強引社長の甘い罠
 やがて聡は数人の女子社員に半ば無理やり上座に連行されていき、私たちはまた三人で飲み始めた。
 気が進まなかった飲み会だったけれど、案外楽しく過ごせている。気の合う優しい仲間の存在に、あのまま一人で帰ってしまわなくてよかったと心から思っていた。

「それにしても、ちょっと安心しちゃった」

 ウーロン茶をぐびぐび飲んだあと、及川さんがぽつりと言った。

「何がですか?」

 私が目の前のフライドポテトを一つ掴んで口に放り込み、ビールを一口飲んでから訊ねると、及川さんが少しためらいがちに笑って肩をすくめた。
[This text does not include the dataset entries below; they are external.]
-- ==== Sys2Proof/Machine/Side.lean ====
section
/-!
DEFINITION. The sideband (24 R569 to R574): reset, straps, the I3C target, boundary scan; and the stages of bring-up (25).
-/
namespace Sys2Proof.Machine

/-! ## Pins (R569) -/

/-- RST_N_ASSERT (R569, 25 R576, R578): every domain but 48 and 49 in reset, bring-up at stage 1 again; a controlled shutdown is
not interrupted. -/
def execRstNAssert (s : State) : Host.Outcome State Fault Refusal :=
  if s.pw.rstLow then .next s
  else if s.get R.PWR_STS_SHUTDOWN = 1 ∨ s.pw.asleep then .next { s with pw := { s.pw with rstLow := true } }
  else
    let s : State := { s.resetDies with pw := { s.pw with rstLow := true, queue := [] } }
    .next (s.gatePending.startBringUp (if s.get R.SEC_STS_STAGE = 1 then 1 else 0))

/-- RST_N_RELEASE (02 R40, R569): the meters start from zero. What the TAP drives ends with the reset (R573). -/
def execRstNRelease (s : State) : Host.Outcome State Fault Refusal :=
  if !s.pw.rstLow then .next s
  else .next { s with
    pw := { s.pw with rstLow := false }, pt := { s.pt with meters := [] }
    sb := { s.sb with tap := if 3 ≤ s.sb.tap then 0 else s.sb.tap } }

/-- VDDIO_SB_RISE (R569): the first rise reads the straps, 2 * SB_ADDR1 + SB_ADDR0. -/
def execVddioSbRise (strap : Nat) (s : State) : Host.Outcome State Fault Refusal :=
  if s.sb.vddio then .next s
  else .next { s with sb := { s.sb with vddio := true, strap := strap % 4, dyn := none, sample := none } }

/-! ## The I3C target (R570 to R572) -/

/-- The static address. -/
def State.staticAddr (s : State) : Nat := 0x50 + s.sb.strap

/-- Whether the target answers: VDDIO_SB and the input are present. -/
def State.sideUp (s : State) : Bool := s.sb.vddio && s.pw.charged

/-- Whether a transfer at an address is for this target: at the dynamic address, or at the static one before it is assigned. -/
def State.addressed (s : State) (addr : Nat) : Bool := s.sideUp && addr == s.sb.dyn.getD s.staticAddr

/-- A transfer's answer on the bus. -/
def State.ackWith (s : State) (reply : List Nat) : State := { s with sb := { s.sb with acked := true, reply := reply } }
def State.nack (s : State) : State := { s with sb := { s.sb with acked := false, reply := [] } }

/-- Whether the island's limited view holds: RST_N low, or the steward not running. -/
def State.limited (s : State) : Bool := s.pw.rstLow || s.get R.SEC_STS_STAGE != 1

/-- The block of Table 21.1 that an offset lies in, of the four that I3C reaches: MOD 0, PWR 1, SEC 2, ERR 3. -/
def sideBlock (off : Nat) : Nat := off / 2 ^ 20

/-- A register as I3C reads it (R572). -/
def State.sideView (s : State) (off : Nat) : Nat :=
  if 4 ≤ sideBlock off then 0
  else if !s.limited || decide (2 ≤ sideBlock off) then s.view off
  else if off = R.PWR_CTL then s.view off &&& 2
  else 0

/-- A register as I3C writes it (R572). -/
def State.sideWrite (s : State) (off v : Nat) : State :=
  if 4 ≤ sideBlock off then s
  else if !s.limited || decide (2 ≤ sideBlock off) then s.regWrite .steward off v
  else if off = R.PWR_CTL then s.regWrite .steward off (setBits (s.view off) 1 1 (bits v 1 1))
  else s

/-- A private transfer: acknowledged when it is for this target and its form is right. -/
def State.sideRow (s : State) (addr : Nat) (ok : Bool) (act : State → State) : Host.Outcome State Fault Refusal :=
  if s.addressed addr && ok then .next (act s) else .next s.nack

/-- I3C_READ (R571): OP READ samples the register. -/
def execI3cRead (addr off : Nat) (s : State) : Host.Outcome State Fault Refusal :=
  s.sideRow addr (off % 8 == 0) fun s =>
    (({ s with sb := { s.sb with sample := some (s.sideView off) } } : State)).ackWith []

/-- I3C_WRITE (R571, R572). -/
def execI3cWrite (addr off v : Nat) (s : State) : Host.Outcome State Fault Refusal :=
  s.sideRow addr (off % 8 == 0) fun s => (s.sideWrite off (v % 2 ^ 64)).ackWith []

/-- I3C_PRIVATE_READ (R571): the register sampled, all ones before the first READ. -/
def execI3cPrivateRead (addr : Nat) (s : State) : Host.Outcome State Fault Refusal :=
  s.sideRow addr true fun s => s.ackWith ((leBytes 8 (s.sb.sample.getD (2 ^ 64 - 1))).map (·.toNat))

/-- The bytes of the recovery buffer. -/
def recoveryBytes : Nat := 67108864

/-- RECOV_DATA (R571, R572): 1 to 256 bytes, taken only while boot has failed. -/
def execRecovData (addr : Nat) (data : List Byte) (s : State) : Host.Outcome State Fault Refusal :=
  let n := s.se.recovery
  let ok := decide (0 < data.length) && decide (data.length ≤ 256) && decide (n + data.length ≤ recoveryBytes) && s.get R.SEC_STS_STAGE == 2
  s.sideRow addr ok fun s =>
    let s := s.writeRun (key spRecovery n) data
    (({ s with se := { s.se with recovery := n + data.length } } : State)).ackWith []

/-- The recovery of R572: the buffer checked, programmed into slot A and named ACTIVE, and the boot chain run again. The buffer is
then empty. -/
def State.recover (s : State) : State :=
  let bs := s.run (key spRecovery 0) s.se.recovery
  let s : State := { s.clearRun (key spRecovery 0) recoveryBytes with se := { s.se with recovery := 0 } }
  match s.firmware bs with
  | .error _ => s.raise R.SEC_ERR_BOOT_SLOT_FAIL none
  | .ok _ =>
    if !s.nvOk then s.raise R.SEC_ERR_BOOT_SLOT_FAIL none
    else
      let s := (s.clearRun (slotAt 0) slotBytes).writeRun (slotAt 0) bs
      ((s.writeBoot { s.bootCtl with active := 0 }).put R.SEC_STS_STAGE 0).bootRun

/-- RECOV_END (R572). -/
def execRecovEnd (addr : Nat) (s : State) : Host.Outcome State Fault Refusal :=
  s.sideRow addr (s.get R.SEC_STS_STAGE == 2) fun s => s.recover.ackWith []

/-- A dynamic address taken. -/
def State.setDyn (s : State) (a : Option Nat) : State := (({ s with sb := { s.sb with dyn := a, sample := none } } : State)).ackWith []

/-- ENTDAA (R570): the target without a dynamic address takes the one given. -/
def execEntdaa (dyn : Nat) (s : State) : Host.Outcome State Fault Refusal :=
  if s.sideUp && s.sb.dyn.isNone then .next (s.setDyn (some (dyn % 128))) else .next s.nack

/-- SETDASA (R570): the target at a static address. -/
def execSetdasa (static dyn : Nat) (s : State) : Host.Outcome State Fault Refusal :=
  if s.sideUp && s.sb.dyn.isNone && static == s.staticAddr then .next (s.setDyn (some (dyn % 128))) else .next s.nack

/-- RSTDAA (R570). -/
def execRstdaa (s : State) : Host.Outcome State Fault Refusal := if s.sideUp then .next (s.setDyn none) else .next s.nack

/-- SETNEWDA (R570). -/
def execSetnewda (addr dyn : Nat) (s : State) : Host.Outcome State Fault Refusal :=
  if s.sideUp && s.sb.dyn == some addr then .next (s.setDyn (some (dyn % 128))) else .next s.nack

/-- A common command that reads, at the dynamic address. -/
def State.getRow (s : State) (addr : Nat) (reply : List Nat) : Host.Outcome State Fault Refusal :=
  if s.sideUp && s.sb.dyn == some addr then .next (s.ackWith reply) else .next s.nack

/-- The provisioned ID's bytes, most significant first. -/
def State.pid (s : State) : List Nat :=
  (beBytes 6 (0x1A6B * 2 ^ 33 + 0x4800 * 2 ^ 16 + s.sb.strap * 2 ^ 14)).map (·.toNat)

/-- GETPID, GETBCR, GETDCR, GETMWL and GETMRL (R570). -/
def execGetpid (addr : Nat) (s : State) : Host.Outcome State Fault Refusal := s.getRow addr s.pid
def execGetbcr (addr : Nat) (s : State) : Host.Outcome State Fault Refusal := s.getRow addr [0x00]
def execGetdcr (addr : Nat) (s : State) : Host.Outcome State Fault Refusal := s.getRow addr [0x00]
def execGetmwl (addr : Nat) (s : State) : Host.Outcome State Fault Refusal := s.getRow addr [0x01, 0x05]
def execGetmrl (addr : Nat) (s : State) : Host.Outcome State Fault Refusal := s.getRow addr [0x00, 0x08]

/-- GETSTATUS (R570): two bytes whose contents the manual does not give. -/
def execGetstatus (addr : Nat) (s : State) : Host.Outcome State Fault Refusal :=
  let (v, s) := s.takeFree
  s.getRow addr [v % 256, v / 256 % 256]

/-! ## Boundary scan (R573, R574) -/

/-- The TAP's instruction in force, and what the register it selects captures. -/
def State.setTap (s : State) (op dr : Nat) : State := { s with sb := { s.sb with tap := op, dr := dr } }

/-- The IDCODE. -/
def State.idcode (s : State) : Nat := s.get R.MOD_ID_STEPPING % 16 * 2 ^ 28 + 0x4800 * 2 ^ 12 + 0x6D2 * 2 + 1

/-- BYPASS. -/
def execBypass (s : State) : Host.Outcome State Fault Refusal := .next (s.setTap 0 0)
/-- IDCODE (R574). -/
def execIdcode (s : State) : Host.Outcome State Fault Refusal := .next (s.setTap 1 s.idcode)
/-- SAMPLE_PRELOAD (R573): what is sampled at the pins and then shifted in is the operand. -/
def execSamplePreload (cells : List Bool) (s : State) : Host.Outcome State Fault Refusal :=
  .next ({ s.setTap 2 0 with sb := { s.sb with tap := 2, dr := 0, boundary := cells } } : State)
/-- EXTEST, CLAMP and HIGHZ (R573): in force only while RST_N is low, else as BYPASS. -/
def execExtest (s : State) : Host.Outcome State Fault Refusal := .next (s.setTap (if s.pw.rstLow then 3 else 0) 0)
def execClamp (s : State) : Host.Outcome State Fault Refusal := .next (s.setTap (if s.pw.rstLow then 4 else 0) 0)
def execHighz (s : State) : Host.Outcome State Fault Refusal := .next (s.setTap (if s.pw.rstLow then 5 else 0) 0)

/-! ## Bring-up (25 R575 to R584) -/

/-- A stage ends (R576). -/
def State.stageEnds (s : State) (next : Nat) : State := (s.put R.ERR_BRING_STAGE next).setReg R.ERR_BRING_T (s.time 0)

/-- Bring-up halts on a bit (R577). -/
def State.halts (s : State) (block : Nat) (f : Field) : State :=
  let s := s.raise f none
  ((s.put R.ERR_BRING_HALTED 1).put R.ERR_BRING_BLOCK block).put R.ERR_BRING_BIT f.lo

/-- Stage 2 (R579): the epoch above the boot control block's. -/
def State.stageEpoch (s : State) (written : Bool) : State :=
  if !s.nvOk then s
  else if !written then s.halts 2 R.SEC_ERR_BFW_FAIL
  else
    let e := (s.bootCtl.epoch + 1) % 2 ^ 32
    ((s.writeBoot { s.bootCtl with epoch := e }).evenStore.put R.TWN_EPOCH_EPOCH e).stageEnds 3

/-- A channel group that failed training (07 R193). -/
def State.groupFails (s : State) (g : Nat × Nat) : State :=
  if g.1 < 16 ∧ g.2 < 8 then s.retireGroup g.1 g.2 else s

/-- A row of the retirement list after stage 3's repair. -/
def State.rowRepaired (s : State) (p : (Nat × Nat) × Bool) : State :=
  if p.2 then { s with vm := { s.vm with retireList := s.vm.retireList.erase p.1 } }
  else
    let f := p.1.1
    let s := s.raiseAt R.MEM_ERR_PPR_FAIL none f noTicket
    let s := if s.vm.retired.contains f || s.groupGone f then s else s.bump (R.MEM_STACK_FRAMES_RETIRED (f / 32768)) 1
    { s with vm := { s.vm with retired := addNew s.vm.retired f } }

/-- Stage 3 (R580). -/
def State.stageGranary (s : State) (r : StageRes) : State :=
  let s := r.groups.foldl State.groupFails s
  if (List.range 16).all fun n => s.get (R.MEM_STACK_GROUPS_RETIRED n) == 255 then s.halts 9 R.MEM_ERR_GROUP_RETIRED
  else
    let rows := s.vm.retireList.zipIdx.map fun p => (p.1, (r.repaired[p.2]?).getD false)
    (rows.foldl State.rowRepaired s).stageEnds 4

/-- Stage 4 (R581). -/
def State.stageCellar (s : State) (r : StageRes) : State :=
  let s := r.channels.foldl State.channelFail s
  if s.get R.CEL_STS_CH_FAIL = 2 ^ 32 - 1 then s.halts 8 R.CEL_ERR_CHANNEL_FAIL
  else
    let n := s.nv.regions
    let s := ((s.put R.CEL_STORE_STORE n.1).put R.CEL_SPILL_SPILL n.2).endCheck .cel 0
    if s.get R.CEL_CTL_EN = 1 then s.stageEnds 5 else s

/-- A lane disabled under its fault bit. -/
def State.laneFails (s : State) (f err : Field) : State := (s.put f 0).raise err none

/-- Stage 5 (R582). -/
def State.stageTest (s : State) (r : StageRes) : State :=
  let s := (r.engines.filter fun e => decide (e.1 < 104) && decide (e.2 < 7)).foldl
    (fun (s : State) e => (s.raise ⟨R.ENG_ERR e.1, e.2, 1⟩ none).retireEngine e.1) s
  let s := (r.scans.filter fun e => decide (e.1 < 16) && decide (e.2 < 5)).foldl (fun (s : State) e => s.raise ⟨R.SCN_ERR e.1, e.2, 1⟩ none) s
  let s := (r.tokLanes.filter (decide <| · < 16)).foldl (fun (s : State) l => s.laneFails ⟨R.TXT_CTL, 16 + l, 1⟩ R.TXT_ERR_LANE_FAULT) s
  let s := (r.detLanes.filter (decide <| · < 16)).foldl (fun (s : State) l => s.laneFails ⟨R.TXT_CTL, 32 + l, 1⟩ R.TXT_ERR_LANE_FAULT) s
  let s := (r.maskLanes.filter (decide <| · < 32)).foldl (fun (s : State) l => s.laneFails ⟨R.TXT_GRM_CTL, 32 + l, 1⟩ R.TXT_GRM_ERR_LANE_FAULT) s
  s.stageEnds 6

/-- Stage 6 (R583). -/
def State.stagePorts (s : State) : State :=
  let s := (List.range 4).foldl (fun (s : State) n => ((s.resetReg (R.HST_CTL n)).put (R.HST_CTL_MANAGE n) 1).endCheck .hst n) s
  if (List.range 4).all fun n => s.get (R.HST_CTL_EN n) == 1 then s.stageEnds 7 else s

/-- An image of the store region checked and placed; a refused one is trimmed, unless NV_OK is 0 (R578, R584). -/
def State.stageImage (s : State) (i : Nat) : State :=
  match tfind s.nv.images i with
  | none => s
  | some (n, c) =>
    match s.loadImage i (s.run (key (spImage i) 0) n) c true with
    | .ok s => s
    | .error _ =>
      let s := s.raise R.SEC_ERR_IMG_REFUSED none
      if s.nvOk then { s.clearRun (key (spImage i) 0) (2 ^ 56) with nv := { s.nv with images := tdel s.nv.images i } } else s

/-- Stage 7 (R584). -/
def State.stageImages (s : State) (r : StageRes) : State :=
  let s := ((s.put R.MEM_RESV_OASIS r.reserve.1).put R.MEM_RESV_GRANARY r.reserve.2).endCheck .mem 0
  if s.get R.MEM_CTL_EN = 0 then s
  else (((tkeys s.nv.images).foldl State.stageImage s).put R.ERR_BRING_DONE 1).stageEnds 7

/-- BRING_UP_STAGE_END (Table 25.1): the stage in progress ends, and the next begins; or it halts; or it has not ended. -/
def execBringUpStageEnd (r : StageRes) (s : State) : Host.Outcome State Fault Refusal :=
  if s.get R.ERR_BRING_DONE = 1 ∨ s.get R.ERR_BRING_HALTED = 1 ∨ s.pw.asleep ∨ s.get R.PWR_STS_SHUTDOWN = 1 then .next s
  else match s.get R.ERR_BRING_STAGE with
    | 0 =>
      if s.get R.SEC_STS_STAGE = 1 then
        let s : State := { s with pw := { s.pw with pwrgd := true } }
        .next ((s.put R.PWR_DOM_STS_POWERED allDomains).stageEnds 1)
      else if s.get R.SEC_STS_STAGE = 2 then .next (s.halts 2 R.SEC_ERR_BOOT_SLOT_FAIL)
      else .next s
    | 1 => if s.pw.rstLow ∨ s.pw.pwrgd = false ∨ !s.nvOk then .next s else .next (s.stageEnds 2)
    | 2 => .next (s.stageEpoch r.written)
    | 3 => .next (s.stageGranary r)
    | 4 => .next (s.stageCellar r)
    | 5 => .next (s.stageTest r)
    | 6 => .next s.stagePorts
    | _ => .next (s.stageImages r)

end Sys2Proof.Machine
end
「だって七海さん、最近元気なかったじゃない? 何かあったのかなって本当は気になってたんだけど、あまり聞かれたくなさそうだったし……。それにこんな風に他人の心配するなんて、私のキャラじゃないしね!」

 照れ隠しだったのだろう。他人の心配をすることが彼女のキャラじゃないなんて、誰も思っていない。
 胸がジンと熱くなった。酔っているせいか、涙腺もいつもより弱くなっているみたい。涙があふれそうになった。

「ごめんなさい」

 心配をかけていたとわかった私は素直に謝った。本当は二人には一番に打ち明けたかった事情も、結局話せずじまいだったことを後悔している。彼女たちに何もかも相談していれば、私はもっと違う今を生きていたかもしれないのに。こんな風にウジウジ悩んでくすぶっていたりしなかったかもしれないのに。